Writing after Dubliners
Whilst other young men were going off to fight in the First World War, Joyce began a productive writing period; in the last few months of 1914, he wrote Giacomo Joyce (a semi-autobiographical, multilingual novelette which Joyce never attempted to publish), drafted Exiles (Joyce's only play), and began writing Ulysses (Joyce's famous modern epic).
Zurich and Ulysses
In 1915, due to the war, the Joyce family left Trieste for Zurich in neutral Switzerland. For the next few years, aided by grants from the Royal Literary Fund and the British Civil List (secured by Yeats and Pound), Joyce continued to write. He finished Exiles in May 1915 and, despite undergoing his first eye operation in August 1917, continued with Ulysses. In 1918, Exiles was published by Grant Richards and in 1919 it was performed in Munich.
Attempting to publish Ulysses
From 1918 to 1920, Ulysses (still unfinished) was serialised in the Little Review, a literary magazine. However, several copies of the magazine were confiscated and burned by the US Postal Authorities, as Ulysses was considered to be obscene. The Egoist successfully published and distributed edited versions of several Ulysses episodes.

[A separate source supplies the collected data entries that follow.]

-- ==== Sys2Proof/Certificates/Slice0/Obligations.lean ====
section
/-! DEFINITION. The statements for the provers, chapter by chapter of the manual. A statement that rests
on a choice of the model names its log entry in its docstring. -/

section

open Sys2Proof Sys2Proof.Machine

/-! ### The machine and its resets -/

/-- The front command of the queue is executed with the rest of the queue left behind it (log entry 4). -/
def Obligations.StepRunsTheFrontCommand : Prop :=
  ∀ (s : State) (c : Instr) (rest : List Instr), s.pending = c :: rest → step s = exec c { s with pending := rest }

/-- The model's choice (log entry 2): a step on an empty queue is one microsecond of the time base (R26),
after which exactly the timed events that have run out wait in the queue: a stale timeout (R34), an APPLYING
wait (R168), a linger (R124), a guard episode's quiet period (R196), a debounce period (R112). Elapsed times
are differences modulo 2^32 (R26). While the part is held in reset or
its state is undefined nothing happens; a low pulse of RESET_N that R198 does not count lasts its
microseconds and then leaves the state undefined (log entry 7). -/
def Obligations.IdleStepIsOneMicrosecond : Prop :=
  (∀ s : State, s.pending = [] →
    (s.condition = .heldInReset ∨ s.condition = .undefinedState → step s = .next s)
      ∧ (∀ left, s.condition = .lowPulse left →
          step s = .next { s with condition := if left ≤ 1 then .undefinedState else .lowPulse (left - 1) })
      ∧ (s.isRunning → ∃ t, step s = .next t ∧ t.time = s.time + 1 ∧ Touches [.time, .pending] s t
          ∧ ∀ c, c ∈ t.pending ↔
              (∃ n : Camera, c = .staleTimeout n ∧ (t.cadence[n].state = .acquiring ∨ t.cadence[n].state = .locked)
                  ∧ 3 * t.cameras[n].period ≤ elapsed t.cadence[n].staleRef t.time)
                ∨ (c = .applyingOvertime ∧ t.engine.state = .applying ∧ 250000 ≤ elapsed t.engine.waitStart t.time)
                ∨ (∃ (i : Screen) (t0 : Time) (e : SpotEntry), c = .lingerExpiry i ∧ t.spots[i].counting = some t0
                  ∧ t.spots[i].entries.head? = some e ∧ e.active = false ∧ e.linger ≤ elapsed t0 t.time)
                ∨ (∃ k e, c = .guardEpisodeClose k ∧ t.episode k = some e ∧ 10000 ≤ elapsed e.lastDrop t.time)
                ∨ (c = .sampleInstant t.lines.opens t.lines.alerts t.lines.reverse
                  ∧ t.setup.debounce ≤ elapsed t.doorUnit.lastSample t.time)))
    ∧ ∀ t0 t : Time, elapsed t0 t = (t.toNat + 2 ^ 32 - t0.toNat) % 2 ^ 32

/-- The values that the manual gives for power-on reset, block by block: R24, R40, R69, R71, R73, R74, R115,
R131, R150, R175, R176 and R197. That State.reset has the control page at 0 is log entry 6's choice: the
straps unconnected, which then read 0 (R198). -/
def Obligations.ResetHoldsThePowerOnValues : Prop :=
  let s := State.reset
  s.time = 0 ∧ s.pool.slots = [] ∧ s.freeCount = 0 ∧ s.holdCount = 0 ∧ s.holds.lock = false ∧ s.attn = false
    ∧ s.setup = ⟨0, 0, 0, 0, 0, 0, 1000, 0xFFFFFFFF, 40, 235, 112, 160, 4, 10, ⟨3, 0, 0, 0⟩⟩
    ∧ (∀ c : Camera, s.cameras[c] = ⟨false, false, 0, 0, 0, 0, 255, 0, 0, 0⟩ ∧ s.starved c = false
        ∧ s.rings[c] = ⟨[], none, [], .waiting, false, 0, 0, 0, 0, 0⟩)
    ∧ (∀ c : Camera, s.cadence[c] = ⟨.off, 0, 0, none, 0, none, none, 0, false⟩)
    ∧ (∀ c : Camera, s.lens[c].state = .unlearned ∧ s.lens[c].baseline = none ∧ s.lens[c].usableCount = 0
        ∧ s.lens[c].acc = none ∧ s.lens[c].eligible = 0 ∧ s.lens[c].lastMean = 0 ∧ s.lens[c].lastDark = 0
        ∧ s.lens[c].verdictFresh ∧ s.lens[c].noRun)
    ∧ (∀ i : Screen, s.screens[i] = ⟨false, 0, 0, 0, 0⟩ ∧ s.contexts[i] = none ∧ s.spots[i].entries = [])
    ∧ (∀ l : Fin 32, s.layouts[l] = ⟨255, ⟨16, 128, 128⟩⟩)
    ∧ (∀ p : Fin 224, s.panes[p] = ⟨0, 0, 0, 0, 0, 0, 0, 0, false, false, false, 0⟩)
    ∧ (∀ d : Door, s.doors[d] = ⟨false, false, 0, 0, ⟨2, 0, 0, 0⟩, ⟨4, 0, 0, 0⟩⟩
        ∧ s.doorUnit.states.get d = .closed
        ∧ s.doorUnit.opens.get d = ⟨none, none, 0⟩ ∧ s.doorUnit.alerts.get d = ⟨none, none, 0⟩)
    ∧ s.doorUnit.reverse = ⟨none, none, 0⟩
    ∧ (∀ h : HoldId, s.holds.table.get h = none) ∧ s.holds.order = []
    ∧ s.engine.state = .idle ∧ s.engine.lastTag = 0 ∧ s.engine.echo = 0 ∧ s.engine.toggle = false
    ∧ s.engine.result = .none ∧ s.engine.reason = .none ∧ s.engine.table = 0 ∧ s.engine.index = 0
    ∧ s.engine.staged = 0 ∧ (∀ i : Fin 256, s.engine.buffer.get i = 0)
    ∧ s.ring = ⟨0, 0, false, 0, 0, 0⟩
    ∧ (∀ k, s.episode k = none) ∧ (∀ t, s.roleOf t = .control) ∧ s.pageBase = 0

/-- Every invariant stated below holds of the reset state. -/
def Obligations.ResetMeetsTheInvariants : Prop :=
  let s := State.reset
  s.mem.wf = true ∧ s.ring.inRange ∧ s.engine.inRange
    ∧ (∀ i : Screen, s.spots[i].inOrder ∧ s.spots[i].inActivationOrder ∧ s.spots[i].noneOneTurnOld s.time)
    ∧ (∀ c : Camera, s.cadence[c].inRange s.cameras[c].enable)
    ∧ (∀ c : Camera, s.lens[c].inRange ∧ s.lensFigures c)
    ∧ s.holds.consistent ∧ (∀ d : Door, s.doors[d].post ≤ 3) ∧ s.poolLaws ∧ s.slotLaws ∧ s.regionsApart

/-- The release of RESET_N (R192, R197): from every state, the power-on values, with the control page
where the straps put it. Frame memory (R24) and the line levels stay; that the queue stays is the
model's choice (log entry 8). -/
def Obligations.PowerOnResetFromAnyState : Prop :=
  ∀ (straps : BitVec 2) (s : State), ∃ t, exec (.powerOnReset straps) s = .next t
    ∧ t = { State.reset with straps := straps, lines := s.lines, mem := s.mem, pending := s.pending }
    ∧ (straps = 0 → t.pageBase = 0x00000000) ∧ (straps = 1 → t.pageBase = 0x00100000)
    ∧ (straps = 2 → t.pageBase = 0x10000000) ∧ (straps = 3 → t.pageBase = 0x1FFFF000)

/-- The fall of RESET_N (R197, R198): ATTN is low while the line is low, and no command changes anything. A
low pulse of at least 10 microseconds with REFCLK running holds the part in reset; any other leaves its
state undefined when it has lasted its time, and then every command but the reset line's two is a fault
(the model's choice for "undefined", log entry 7). Requests in flight at the fall are abandoned: no beat that
waits is left, so the fall waits behind none of them; the commands of time and of the reset line that wait
stay, before the fall (the model's choice, log entry 8). No request arrives while RESET_N is low, and the
beats of one that arrives behind a release are routed with the straps which that release samples (R192). -/
def Obligations.ResetLineFallsAndHolds : Prop :=
  (∀ (low : Nat) (refclk : Bool) (s : State), ∃ t, exec (.resetNFall low refclk) s = .next t
      ∧ t.condition = (if 10 ≤ low ∧ refclk = true then .heldInReset else .lowPulse low)
      ∧ t.attn = false ∧ t.port = ⟨none, none⟩ ∧ Touches [.condition, .port] s t)
    ∧ (∀ (c : Instr) (s : State), c.isReset = false →
        (s.condition.low = true → exec c s = .next s ∧ s.attn = false)
          ∧ (s.condition = .undefinedState → exec c s = .fault .undefinedPart))
    ∧ (∀ (low : Nat) (refclk : Bool) (s : State),
        let u := s.resetFalls low refclk
        Touches [.pending] s u ∧ u.pending = s.pending.filter (fun c => c.tag?.isNone) ++ [.resetNFall low refclk]
          ∧ (∀ q, u.arrive q = u)
          ∧ ((∀ c ∈ s.pending, c.tag?.isSome = true) →
              ∃ t, step u = .next t ∧ t.condition.low = true ∧ t.pending = []
                ∧ Touches [.condition, .port, .pending] s t))
    ∧ (∀ (s : State) (q : Request),
        (s.pending = [] → s.condition.low = true → s.arrive q = s)
          ∧ (∀ low refclk, s.pending.getLast? = some (.resetNFall low refclk) → s.arrive q = s)
          ∧ ∀ straps, s.pending.getLast? = some (.powerOnReset straps) →
              s.arrive q = { s with pending := s.pending ++ { s with straps := straps }.requestBeats q })

/-- Every block owns its own state: a command changes at most the pieces that its row names, and never
the queue behind it. -/
def Obligations.EveryRowTouchesOnlyItsPieces : Prop :=
  ∀ (c : Instr) (s t : State), c.ownRow s → exec c s = .next t → Touches c.pieces s t

/-! ### Frame Port and Access Guard -/

/-- A plain window write outside the control page and the slot area stores its enabled bytes, for every
role, and changes nothing else. -/
def Obligations.PlainWriteStores : Prop :=
  ∀ (r : Requester) (addr : BitVec 29) (w : WriteData) (s : State),
    s.isRunning → s.mem.wf = true → ¬s.inPage (beatAddr addr.toNat) → s.pool.inArea (beatAddr addr.toNat) = false →
      ∃ t, exec (.plainWriteBeat r addr w) s = .next t ∧ Stored s t (beatAddr addr.toNat) w ∧ Completed s t r
        ∧ Touches [.mem, .port] s t

/-- A read of the plain window, the slot area or control page words 4 to 511 returns the eight bytes of
frame memory as they stand, for every role; a read of a landing window or of unmapped space returns the
zero word. Neither changes anything else. -/
def Obligations.ReadsReturnMemoryOrZero : Prop :=
  (∀ (r : Requester) (addr : BitVec 29) (s : State), s.isRunning →
      (s.inPage (beatAddr addr.toNat) → 32 ≤ beatAddr addr.toNat - s.pageBase) →
        ∃ t w, exec (.plainReadBeat r addr) s = .next t ∧ Returned s t r w
          ∧ (∀ j, j < 8 → byteOf w j = s.mem.read (beatAddr addr.toNat + j)) ∧ Touches [.port] s t)
    ∧ (∀ (r : Requester) (addr : BitVec 32) (s : State), s.isRunning → zeroWordAddress addr = true →
        ∃ t, exec (.zeroWordRead r addr) s = .next t ∧ Returned s t r 0 ∧ Touches [.port] s t)

/-- Writes into the slot area, into a screen window and into unmapped space are dropped for every role, each
recorded under its own guard kind. A landing write is dropped, in this order, for a tag without CAPTURE,
a disabled camera, and a word index not below the camera's frame words; no byte is written and no ring or
phase changes. -/
def Obligations.GuardedRegionsDropWrites : Prop :=
  ((∀ (r : Requester) (addr : BitVec 29) (w : WriteData) (s : State), s.isRunning →
        ¬s.inPage (beatAddr addr.toNat) → s.pool.inArea (beatAddr addr.toNat) = true →
          ∃ t, exec (.plainWriteBeat r addr w) s = .next t
            ∧ Dropped s t r .slotWrite (BitVec.ofNat 32 (beatAddr addr.toNat)))
      ∧ (∀ (r : Requester) (i : Screen) (word : BitVec 21) (w : WriteData) (s : State), s.isRunning →
          ∃ t, exec (.screenWrite r i word w) s = .next t
            ∧ Dropped s t r .screenWrite (BitVec.ofNat 32 (0x30000000 + i.val * 0x01000000 + 8 * word.toNat)))
      ∧ ∀ (r : Requester) (addr : BitVec 32) (w : WriteData) (s : State), s.isRunning → 0x34000000 ≤ addr.toNat →
          ∃ t, exec (.unmappedWrite r addr w) s = .next t
            ∧ Dropped s t r .unmapped (BitVec.ofNat 32 (beatAddr addr.toNat)))
    ∧ (∀ (r : Requester) (c : Camera) (word : BitVec 21) (w : WriteData) (s : State), s.isRunning →
        let a := BitVec.ofNat 32 (0x20000000 + c.val * 0x01000000 + 8 * word.toNat)
        let dropped := fun k => ∃ t, exec (.landingWrite r c word w) s = .next t ∧ Dropped s t r k a
        (s.roleOf r.tag ≠ .capture → dropped .landingRole)
          ∧ (s.roleOf r.tag = .capture → s.cameras[c].enable = false → dropped .landingDisabled)
          ∧ (s.roleOf r.tag = .capture → s.cameras[c].enable = true →
              s.cameras[c].w * s.cameras[c].h / 4 ≤ word.toNat → dropped .landingRange))

/-- Every control page write row of a tag without the CONTROL role is dropped with guard kind
CONTROL_ROLE; the Command Engine does not see it. -/
def Obligations.ControlPageNeedsControl : Prop :=
  ∀ (c : Instr) (r : Requester) (word : Nat) (s : State), c.pageWord? = some (r, word) → s.isRunning →
    s.roleOf r.tag ≠ .control →
      ∃ t, exec c s = .next t ∧ Dropped s t r .controlRole (BitVec.ofNat 32 (s.pageBase + 8 * word))

/-- R195: a drop opens its kind's closed episode with its tag, its address and count 1, or is counted in
the open one, which keeps its first tag, first address and opening time; the count holds at 65,535. -/
def Obligations.GuardDropCountsInItsEpisode : Prop :=
  ∀ (s : State) (k : GuardKind) (tag : Tag) (addr : BitVec 32),
    let t := s.guardDrop k tag addr
    (s.episode k = none → t.episode k = some ⟨tag, addr, s.time, s.time, 1⟩)
      ∧ (∀ e, s.episode k = some e →
          t.episode k = some ⟨e.tag, e.addr, e.opened, s.time, if e.count < 65535 then e.count + 1 else 65535⟩)
      ∧ ∀ k', k' ≠ k → t.episode k' = s.episode k'

/-- An open episode that has been quiet for 10,000 microseconds closes with one GUARD report; one that
has not, or a closed one, is left as it stands (that the command then does nothing is log entry 3). -/
def Obligations.GuardEpisodeCloses : Prop :=
  ∀ (k : GuardKind) (s : State), s.isRunning →
    (∀ e, s.episode k = some e → 10000 ≤ elapsed e.lastDrop s.time →
        ∃ t, exec (.guardEpisodeClose k) s = .next t ∧ t.episode k = none
          ∧ (∀ k', k' ≠ k → t.episode k' = s.episode k') ∧ Reported s s.mem [.guard k e] t
          ∧ Touches [.episodes, .mem, .ring] s t)
      ∧ ((∀ e, s.episode k = some e → elapsed e.lastDrop s.time < 10000) →
          exec (.guardEpisodeClose k) s = .next s)

/-- The row that a beat stands under by its address has exactly the meaning of the routed beat (R193): the
write rows and the read rows together are the whole Frame Port. And the address plan of 0.3: where each
region begins and ends, and which window and word an address names; the slot area holds the slots of the
slot table one behind the other (R1, R2). -/
def Obligations.RowsAreTheRoutedBeats : Prop :=
  (∀ (r : Requester) (a : BitVec 32) (w : WriteData) (s : State),
      exec (s.writeRow r a.toNat w) s = whileRunning s (fun s => s.portWrite r a.toNat w)
        ∧ exec (s.readRow r a.toNat) s = whileRunning s (fun s => s.portRead r a.toNat))
    ∧ (∀ (s : State) (a : Nat), a < 2 ^ 32 → a % 8 = 0 →
        (s.inPage a → s.regionOf a = .controlPage (BitVec.ofNat 9 ((a - s.pageBase) / 8)))
          ∧ (a < 0x20000000 → ¬s.inPage a → s.pool.inArea a = true → s.regionOf a = .slotArea)
          ∧ (a < 0x20000000 → ¬s.inPage a → s.pool.inArea a = false → s.regionOf a = .plain)
          ∧ (∀ (c : Camera) (word : BitVec 21), s.regionOf a = .landing c word ↔
              a = 0x20000000 + c.val * 0x01000000 + 8 * word.toNat)
          ∧ (∀ (i : Screen) (word : BitVec 21), s.regionOf a = .screen i word ↔
              a = 0x30000000 + i.val * 0x01000000 + 8 * word.toNat)
          ∧ (s.regionOf a = .unmapped ↔ 0x34000000 ≤ a))
    ∧ ∀ (p : SlotPool) (a i : Nat), p.slotBytes = p.units * 65536 ∧ p.slotAddr i = p.base + i * (p.units * 65536)
      ∧ (p.inArea a = true ↔ p.base ≤ a ∧ a < p.base + p.slots.length * (p.units * 65536))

In 1921, the Little Review was formally convicted of publishing obscenities and terminated publication. Joyce, now living in Paris (the whole family moved there in October 1920), befriended Sylvia Beach who offered to publish Ulysses – in its entirety – under the imprint of her Paris bookshop, Shakespeare and Company. Joyce agreed to Beach's offer; after many revisions before and during the proof stages, the first copies of Ulysses were published on Joyce's fortieth birthday, the second of February, 1922.